ASSIGNMENT :: There is one span to output from the data below: the lines starting at the line with "(h : image.length" and ending at the line with "every index, and memory lists nothing. -/". Output it exactly, ends included, nothing more.

==================================================

/-- Settles O37: the fetch reads the two bytes at `a` and `a + 1`, which are those the store has put there. -/
theorem storedBytesAreFetched : Obligations.StoredBytesAreFetched := by
  intro x j k s a hle hkj hkx ha
  refine ⟨_, exec_storeRange_of_le hle, ?_⟩
  have hkx' : k.val ≤ x.val := hkx
  have hj : (s.stored (s.regsUpTo x)).mem.read a.toNat = s.getV j := by
    rw [ha]
    exact s.read_stored_regsUpTo (Fin.le_def.mpr (by omega))
  have hk : (s.stored (s.regsUpTo x)).mem.read (a.toNat + 1) = s.getV k := by
    rw [ha, show s.effAddr j.val + 1 = s.effAddr k.val by simp only [State.effAddr]; omega]
    exact s.read_stored_regsUpTo hkx
  have ha' : a.toNat ≤ 0xFFE := by
    simp only [State.effAddr] at ha hle
    omega
  rw [State.fetch?_of_le _ ha', hj, hk, wordOf]

/-! ## Loads -/

/-- The state after `V[0]` to `V[x]` have been loaded from `I` up. -/
def State.loaded (s : State) (x : Reg) : State := s.advance.setRegs (s.mem.readBytes (s.effAddr 0) (x.val + 1))

theorem exec_loadRange_of_le {x : Reg} {s : State} (h : s.effAddr x.val ≤ 0xFFF) :
    exec (.loadRange x) s = .next (s.loaded x) := by
  change execLoadRange x s = _
  rw [execLoadRange, State.rangeOk_of_le h, checked_true, State.loaded]

theorem exec_loadRange_of_gt {x : Reg} {s : State} (h : 0xFFF < s.effAddr x.val) :
    exec (.loadRange x) s = .next (s.latch .memoryOutOfBounds (encode (.loadRange x))) := by
  change execLoadRange x s = _
  rw [execLoadRange, State.rangeOk_of_gt h, checked_false]

theorem State.getV_loaded (s : State) (x k : Reg) :
    (s.loaded x).getV k = if k ≤ x then s.mem.read (s.effAddr k.val) else s.getV k := by
  simp only [State.loaded, State.getV_setRegs, Memory.length_readBytes, Memory.getElem_readBytes, State.getV_advance,
    State.effAddr, Nat.add_zero, Nat.lt_succ_iff, Fin.le_def, dite_eq_ite]

theorem State.keepsAllButRegs_loaded (s : State) (x : Reg) : KeepsAllButRegs s (s.loaded x) :=
  keepsAllButRegs_advance s

/-- Settles O35: `getV_loaded` gives every register, and a load writes nothing but registers. -/
theorem registerRangeIsLoaded : Obligations.RegisterRangeIsLoaded := by
  intro x
  refine ⟨decode_encode (.loadRange x), fun s => ⟨fun hle => ?_, fun hgt => ?_⟩⟩
  · refine ⟨_, exec_loadRange_of_le hle, rfl, fun k hk => ?_, fun k hk => ?_, s.keepsAllButRegs_loaded x⟩
    · rw [s.getV_loaded, if_pos hk]
    · rw [s.getV_loaded, if_neg (not_le.mpr hk)]
  · exact ⟨_, exec_loadRange_of_gt hgt, faultedFrom_latch s _ _⟩

/-- Settles O36: the store leaves `I` alone, so the load reads the addresses the store has written. -/
theorem storeThenLoadRestores : Obligations.StoreThenLoadRestores := by
  intro x s v hle
  have hle' : ({ s.stored (s.regsUpTo x) with v := v } : State).effAddr x.val ≤ 0xFFF := hle
  refine ⟨_, _, exec_storeRange_of_le hle, exec_loadRange_of_le hle', fun k hk => ?_, fun _ => rfl⟩
  rw [State.getV_loaded, if_pos hk]
  exact s.read_stored_regsUpTo hk

end Sys2Proof.Machine
end

section
/-!
The canonical form of memory determines the list (log entry 11).
-/

namespace Sys2Proof.Machine

/-- In a memory of rising addresses a listed cell is the one a read of its address finds. -/
theorem Memory.read_of_mem {m : Memory} (hm : m.Pairwise (fun c d => c.1 < d.1)) {c : Host.Cell} (hc : c ∈ m) :
    m.read c.1 = c.2 := by
  induction m with
  | nil => cases hc
  | cons d m ih =>
    rw [List.pairwise_cons] at hm
    obtain ⟨hd, hm⟩ := hm
    obtain rfl | hc := List.mem_cons.mp hc
    · exact if_pos rfl
    · exact (if_neg (hd c hc).ne).trans (ih hm hc)

/-- A read that finds no cell finds the reset contents. -/
theorem Memory.read_eq_unlisted {m : Memory} {a : Nat} (h : ∀ c ∈ m, c.1 ≠ a) : m.read a = Memory.unlisted a := by
  induction m with
  | nil => rfl
  | cons d m ih =>
    exact (if_neg (h d List.mem_cons_self)).trans (ih fun c hc => h c (List.mem_cons_of_mem d hc))

/-- A canonical memory lists exactly the bytes that differ from their reset contents. -/
theorem Memory.mem_iff_of_wf {m : Memory} (hm : m.wf = true) (c : Host.Cell) :
    c ∈ m ↔ m.read c.1 = c.2 ∧ c.2 ≠ Memory.unlisted c.1 := by
  obtain ⟨hrising, hcells⟩ := (Memory.wf_iff m).mp hm
  constructor
  · intro hc
    exact ⟨Memory.read_of_mem hrising hc, (hcells c hc).2⟩
  · rintro ⟨hread, hne⟩
    by_contra hc
    obtain ⟨d, hd, hdc⟩ : ∃ d ∈ m, d.1 = c.1 := by
      by_contra hnone
      push Not at hnone
      exact hne (hread.symm.trans (Memory.read_eq_unlisted hnone))
    have hval : d.2 = c.2 := by rw [← Memory.read_of_mem hrising hd, hdc, hread]
    exact hc (Prod.ext hdc hval ▸ hd)

/-- Settles O38: both memories list the same cells, in rising order of address. -/
theorem canonicalMemoriesAreUnique : Obligations.CanonicalMemoriesAreUnique := by
  intro m n hm hn hread
  have hirrefl : Std.Irrefl (fun c d : Host.Cell => c.1 < d.1) := ⟨fun c => lt_irrefl c.1⟩
  have hasymm : Std.Asymm (fun c d : Host.Cell => c.1 < d.1) := ⟨fun _ _ => lt_asymm⟩
  refine ((Memory.wf_iff m).mp hm).1.eq_of_mem_iff ((Memory.wf_iff n).mp hn).1 fun c => ?_
  rw [Memory.mem_iff_of_wf hm, Memory.mem_iff_of_wf hn, hread]

end Sys2Proof.Machine
end

section
/-!
Drawing (spec/43_display.md R141, R142): a draw whose sprite lies in memory is `State.paint` of the cells its sprite covers,
and `drawCells_spec` says what painting does to every cell and to the collision.
-/

namespace Sys2Proof.Machine

/-- The sprite's bytes lie in memory, or there are none: the hypothesis under which a draw completes. -/
theorem State.rangeOk_of_sprite {s : State} {n : Nibble} (h : n = 0x0#4 ∨ s.effAddr (n.toNat - 1) ≤ 0xFFF) :
    s.rangeOk n.toNat = true :=
  (s.rangeOk_iff n.toNat).mpr (h.imp_left (congrArg BitVec.toNat))

theorem exec_drw_of_ok (x y : Reg) {n : Nibble} {s : State} (h : s.rangeOk n.toNat = true) :
    exec (.drw x y n) s = .next (s.paint (s.spriteCells x y n)) := by
  change execDrw x y n s = _
  rw [execDrw, h, checked_true]

theorem exec_drw_of_not_ok (x y : Reg) {n : Nibble} {s : State} (h : s.rangeOk n.toNat = false) :
    exec (.drw x y n) s = .next (s.latch .memoryOutOfBounds (encode (.drw x y n))) := by
  change execDrw x y n s = _
  rw [execDrw, h, checked_false]

/-! ## What painting writes -/

theorem State.paint_fb (s : State) (cs : List (Fin 64 × Fin 32)) : (s.paint cs).fb = (drawCells s.fb cs).1 := rfl

theorem State.getV_paint_flag (s : State) (cs : List (Fin 64 × Fin 32)) :
    (s.paint cs).getV regVF = drawFlag Config.drawNoCollisionFlag (drawCells s.fb cs).2 :=
  State.getV_setFlag_same _ _

theorem State.getV_paint_ne (s : State) (cs : List (Fin 64 × Fin 32)) {k : Reg} (h : k ≠ regVF) :
    (s.paint cs).getV k = s.getV k :=
  State.getV_setFlag_ne _ _ h

/-! ## The covered cells -/

theorem State.mem_spriteCells_iff (s : State) (x y : Reg) (n : Nibble) (px : Fin 64) (py : Fin 32) :
    (px, py) ∈ s.spriteCells x y n ↔ SpriteCovers s x y n px py :=
  (s.spriteCells_spec x y n).2 px py

theorem State.cell_drawn (s : State) (x y : Reg) (n : Nibble) (px : Fin 64) (py : Fin 32) :
    FrameBuffer.cell (drawCells s.fb (s.spriteCells x y n)).1 px py =
      if (px, py) ∈ s.spriteCells x y n then !FrameBuffer.cell s.fb px py else FrameBuffer.cell s.fb px py :=
  (drawCells_spec s.fb _ (s.spriteCells_spec x y n).1).1 px py

theorem State.collided_iff (s : State) (x y : Reg) (n : Nibble) :
    (drawCells s.fb (s.spriteCells x y n)).2 = true ↔
      ∃ px py, SpriteCovers s x y n px py ∧ FrameBuffer.cell s.fb px py = true := by
  rw [(drawCells_spec s.fb _ (s.spriteCells_spec x y n).1).2, Prod.exists]
  simp only [s.mem_spriteCells_iff]

/-! ## The statements -/

/-- Settles O40: painting toggles the covered cells and no others, and its flag is 1 exactly on a collision or where the
parameter says so. -/
theorem drawInvertsCoveredCells : Obligations.DrawInvertsCoveredCells := by
  intro x y n
  refine ⟨decode_encode (.drw x y n), fun s hin => ?_⟩
  refine ⟨_, exec_drw_of_ok x y (State.rangeOk_of_sprite hin), rfl, fun px py hcov => ?_, fun px py hcov => ?_,
    fun hlit => ?_, fun hdark => ?_, ?_⟩
  · rw [State.paint_fb, s.cell_drawn, if_pos ((s.mem_spriteCells_iff ..).mpr hcov)]
  · rw [State.paint_fb, s.cell_drawn, if_neg (mt (s.mem_spriteCells_iff ..).mp hcov)]
  · rw [State.getV_paint_flag, (s.collided_iff x y n).mpr hlit]
    rfl
  · have hno : (drawCells s.fb (s.spriteCells x y n)).2 = false := by
      rw [← Bool.not_eq_true, s.collided_iff]
      rintro ⟨px, py, hcov, hlit⟩
      exact absurd hlit (by simp [hdark px py hcov])
    rw [State.getV_paint_flag, hno]
    rfl
  · refine ⟨fun k hk => s.getV_paint_ne _ (by simpa using hk), ?_⟩
    exact ⟨rfl, ⟨rfl, rfl⟩, ⟨rfl, rfl⟩, rfl, fun _ => rfl, ⟨rfl, rfl⟩, rfl⟩

/-- Settles O43: the value of the parameter makes the flag 1 in both cases. -/
theorem flagIsOneAfterEveryDraw : Obligations.FlagIsOneAfterEveryDraw := by
  intro x y n s hin
  refine ⟨_, exec_drw_of_ok x y (State.rangeOk_of_sprite hin), ?_⟩
  rw [State.getV_paint_flag, drawFlag, Config.drawNoCollisionFlag, Bool.or_true]
  rfl

/-- Settles O41: with `n >= 1` the check of the range is the check of its last address, and it fails. -/
theorem drawOutsideMemoryFaults : Obligations.DrawOutsideMemoryFaults := by
  intro x y n s hn hgt
  have hpos : n.toNat ≠ 0 := fun h0 => hn (BitVec.eq_of_toNat_eq h0)
  have hout : s.rangeOk n.toNat = false := by
    rw [← Nat.succ_pred hpos]
    exact State.rangeOk_of_gt hgt
  exact ⟨_, exec_drw_of_not_ok x y hout, faultedFrom_latch s _ _⟩

/-- A draw moves none of the operands of the next one, unless a coordinate is VF. -/
theorem State.spriteCells_paint (s : State) {x y : Reg} (n : Nibble) (hx : x ≠ regVF) (hy : y ≠ regVF)
    (cs : List (Fin 64 × Fin 32)) : (s.paint cs).spriteCells x y n = s.spriteCells x y n := by
  rw [State.spriteCells, s.getV_paint_ne cs hx, s.getV_paint_ne cs hy]
  rfl

/-- Settles O42: the second draw toggles the same cells as the first, so every cell is back. -/
theorem drawTwiceRestoresDisplay : Obligations.DrawTwiceRestoresDisplay := by
  intro x y n s hx hy hin
  have hok : s.rangeOk n.toNat = true := State.rangeOk_of_sprite hin
  refine ⟨_, _, exec_drw_of_ok x y hok, exec_drw_of_ok x y hok, FrameBuffer.ext_cell fun px py => ?_⟩
  rw [State.paint_fb, State.cell_drawn, s.spriteCells_paint n hx hy, State.paint_fb, s.cell_drawn]
  split_ifs <;> simp

end Sys2Proof.Machine
end

section
/-!
The host commands (spec/45_host_commands.md R171, R176, R220; spec/60_exceptions.md R203; spec/70_reset_and_hazards.md
R222): LOAD, RESET, the boot sequence of the two, and a run of TICKs.
-/

namespace Sys2Proof.Machine

/-! ## LOAD -/

/-- The state after an image of bytes has been copied to 0x200 and up. -/
def State.withImage (s : State) (image : List Byte) : State := s.setMem (s.mem.writeBytes Config.progBase image)

theorem command_load_of_le {image : List Byte} (s : State) (h : image.length ≤ Config.progMax) :
    command (.load image) s = .next (s.withImage image, .ok) := by
  rw [command, load, if_neg (Nat.not_lt.mpr h), State.withImage]

theorem command_load_of_gt {image : List Byte} (s : State) (h : Config.progMax < image.length) :
    command (.load image) s = .next (s, .programTooLarge) := by
  rw [command, load, if_pos h]

theorem State.read_withImage_inside (s : State) (image : List Byte) (k : Nat) (h : k < image.length) :
    (s.withImage image).mem.read (0x200 + k) = image[k] :=
  Memory.read_writeBytes_inside s.mem Config.progBase image k h

theorem State.keepsMemoryBut_withImage (s : State) (image : List Byte) :
    KeepsMemoryBut 0x200 image.length s (s.withImage image) :=
  fun _ => Memory.read_writeBytes_outside s.mem Config.progBase image

/-- Settles O50: the two branches of LOAD. -/
theorem loadCopiesTheImage : Obligations.LoadCopiesTheImage := by
  intro image s
  refine ⟨fun hle => ?_, command_load_of_gt s⟩
  exact ⟨s.withImage image, command_load_of_le s hle, s.read_withImage_inside image,
    s.keepsMemoryBut_withImage image, rfl⟩

/-! ## RESET -/

/-- The reset contents below 0x050 are the glyph table (R30, R31). -/
theorem Memory.unlisted_of_lt {a : Nat} (h : a < 80) : Config.font[a]? = some (Memory.unlisted a) := by
  have hlen : a < Config.font.length := h
  rw [Memory.unlisted, if_pos (show a < Config.glyphBytes from h), List.getElem?_eq_getElem hlen,
    List.getD_eq_getElem _ _ hlen]

/-- The reset contents from 0x050 up are zeros (R30). -/
theorem Memory.unlisted_of_ge {a : Nat} (h : 80 ≤ a) : Memory.unlisted a = 0x00#8 :=
  if_neg (Nat.not_lt.mpr h)

theorem State.read_afterReset (s : State) (a : Nat) : s.afterReset.mem.read a = Memory.unlisted a := rfl

/-- Settles O51: the next state is the reset state but for the count of draws; the items that are vectors hold one value at
every index, and memory lists nothing. -/
theorem resetRestoresEverything : Obligations.ResetRestoresEverything := by
  intro s
  refine ⟨s.afterReset, rfl, rfl, FrameBuffer.cell_clear, fun a => Memory.unlisted_of_lt,
    fun a => Memory.unlisted_of_ge, fun k => ?_, rfl, rfl, fun k => ?_, rfl, rfl, fun k => ?_, rfl, rfl, rfl⟩
  all_goals exact Vector.getElem_replicate k.isLt

/-! ## The boot sequence -/

theorem runCommands_pair {c d : Command} {s t u : State} {r q : Response} (hc : command c s = .next (t, r))
    (hd : command d t = .next (u, q)) : runCommands [c, d] s = .next (u, [r, q]) := by
  simp only [runCommands, hc, hd]

/-- Settles O53: LOAD into the state after RESET puts the image over contents that are the glyph table and zeros. -/
theorem bootLeavesTheImage : Obligations.BootLeavesTheImage := by
  intro s image _ hle
  refine ⟨s.afterReset.withImage image, runCommands_pair rfl (command_load_of_le _ hle), rfl, rfl, rfl,
    State.read_withImage_inside _ image, fun a ha => ?_, fun a ha hout => ?_⟩
  · rw [State.keepsMemoryBut_withImage _ image a (by omega), State.read_afterReset]
    exact Memory.unlisted_of_lt ha
  · rw [State.keepsMemoryBut_withImage _ image a hout, State.read_afterReset]
    exact Memory.unlisted_of_ge ha

/-! ## Runs of TICKs -/

/-- The state after one TICK. -/
def State.ticked (s : State) : State := (s.setDT (timerTick s.dt)).setST (timerTick s.st)

theorem State.ticked_st_toNat (s : State) : s.ticked.st.toNat = s.st.toNat - 1 := timerTick_toNat s.st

==================================================

EXERCISE ANSWER ::
theorem command_load_of_le {image : List Byte} (s : State) (h : image.length ≤ Config.progMax) :
    command (.load image) s = .next (s.withImage image, .ok) := by
  rw [command, load, if_neg (Nat.not_lt.mpr h), State.withImage]

theorem command_load_of_gt {image : List Byte} (s : State) (h : Config.progMax < image.length) :
    command (.load image) s = .next (s, .programTooLarge) := by
  rw [command, load, if_pos h]

theorem State.read_withImage_inside (s : State) (image : List Byte) (k : Nat) (h : k < image.length) :
    (s.withImage image).mem.read (0x200 + k) = image[k] :=
  Memory.read_writeBytes_inside s.mem Config.progBase image k h

theorem State.keepsMemoryBut_withImage (s : State) (image : List Byte) :
    KeepsMemoryBut 0x200 image.length s (s.withImage image) :=
  fun _ => Memory.read_writeBytes_outside s.mem Config.progBase image

/-- Settles O50: the two branches of LOAD. -/
theorem loadCopiesTheImage : Obligations.LoadCopiesTheImage := by
  intro image s
  refine ⟨fun hle => ?_, command_load_of_gt s⟩
  exact ⟨s.withImage image, command_load_of_le s hle, s.read_withImage_inside image,
    s.keepsMemoryBut_withImage image, rfl⟩

/-! ## RESET -/

/-- The reset contents below 0x050 are the glyph table (R30, R31). -/
theorem Memory.unlisted_of_lt {a : Nat} (h : a < 80) : Config.font[a]? = some (Memory.unlisted a) := by
  have hlen : a < Config.font.length := h
  rw [Memory.unlisted, if_pos (show a < Config.glyphBytes from h), List.getElem?_eq_getElem hlen,
    List.getD_eq_getElem _ _ hlen]

/-- The reset contents from 0x050 up are zeros (R30). -/
theorem Memory.unlisted_of_ge {a : Nat} (h : 80 ≤ a) : Memory.unlisted a = 0x00#8 :=
  if_neg (Nat.not_lt.mpr h)

theorem State.read_afterReset (s : State) (a : Nat) : s.afterReset.mem.read a = Memory.unlisted a := rfl

/-- Settles O51: the next state is the reset state but for the count of draws; the items that are vectors hold one value at
every index, and memory lists nothing. -/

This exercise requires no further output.